### [YOUR GOAL]
Word for word, retype the first line of the records and every following line through the one containing "v.isNan || v.isInf".

[Stored data]
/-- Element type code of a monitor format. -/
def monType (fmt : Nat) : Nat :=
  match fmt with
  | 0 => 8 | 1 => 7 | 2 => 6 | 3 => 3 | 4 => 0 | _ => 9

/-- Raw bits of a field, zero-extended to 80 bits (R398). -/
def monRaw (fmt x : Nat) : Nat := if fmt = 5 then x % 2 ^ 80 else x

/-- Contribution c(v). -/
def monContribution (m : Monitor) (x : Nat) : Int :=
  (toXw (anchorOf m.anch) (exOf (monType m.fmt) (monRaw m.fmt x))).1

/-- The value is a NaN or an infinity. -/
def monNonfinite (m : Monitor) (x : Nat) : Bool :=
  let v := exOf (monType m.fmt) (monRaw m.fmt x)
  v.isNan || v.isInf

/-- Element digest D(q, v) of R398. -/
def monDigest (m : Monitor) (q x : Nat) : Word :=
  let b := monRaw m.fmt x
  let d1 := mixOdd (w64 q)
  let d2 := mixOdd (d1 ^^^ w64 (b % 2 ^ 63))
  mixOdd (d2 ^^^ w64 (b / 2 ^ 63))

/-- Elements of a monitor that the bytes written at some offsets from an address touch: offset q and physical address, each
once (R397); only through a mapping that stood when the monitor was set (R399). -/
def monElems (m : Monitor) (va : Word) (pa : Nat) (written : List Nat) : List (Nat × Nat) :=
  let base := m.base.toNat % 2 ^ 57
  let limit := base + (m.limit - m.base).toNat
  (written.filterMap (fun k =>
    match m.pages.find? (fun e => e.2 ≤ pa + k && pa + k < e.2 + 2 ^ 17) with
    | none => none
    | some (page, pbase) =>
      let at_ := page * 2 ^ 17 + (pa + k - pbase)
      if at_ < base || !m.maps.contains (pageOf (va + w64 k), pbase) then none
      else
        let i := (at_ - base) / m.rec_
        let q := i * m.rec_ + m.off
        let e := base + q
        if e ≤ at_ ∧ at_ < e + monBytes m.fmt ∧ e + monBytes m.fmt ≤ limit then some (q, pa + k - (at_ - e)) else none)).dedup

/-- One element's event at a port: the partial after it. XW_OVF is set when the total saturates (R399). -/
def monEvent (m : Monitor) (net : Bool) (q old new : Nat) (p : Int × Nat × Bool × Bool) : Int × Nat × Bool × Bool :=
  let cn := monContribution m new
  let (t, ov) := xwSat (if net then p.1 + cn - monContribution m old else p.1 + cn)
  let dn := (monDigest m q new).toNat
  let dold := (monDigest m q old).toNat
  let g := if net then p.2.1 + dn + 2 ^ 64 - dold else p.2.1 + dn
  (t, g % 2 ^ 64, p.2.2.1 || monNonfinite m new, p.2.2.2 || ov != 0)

### [RESPONSE TO THIS EXERCISE]
/-- Element type code of a monitor format. -/
def monType (fmt : Nat) : Nat :=
  match fmt with
  | 0 => 8 | 1 => 7 | 2 => 6 | 3 => 3 | 4 => 0 | _ => 9

/-- Raw bits of a field, zero-extended to 80 bits (R398). -/
def monRaw (fmt x : Nat) : Nat := if fmt = 5 then x % 2 ^ 80 else x

/-- Contribution c(v). -/
def monContribution (m : Monitor) (x : Nat) : Int :=
  (toXw (anchorOf m.anch) (exOf (monType m.fmt) (monRaw m.fmt x))).1

/-- The value is a NaN or an infinity. -/
def monNonfinite (m : Monitor) (x : Nat) : Bool :=
  let v := exOf (monType m.fmt) (monRaw m.fmt x)
  v.isNan || v.isInf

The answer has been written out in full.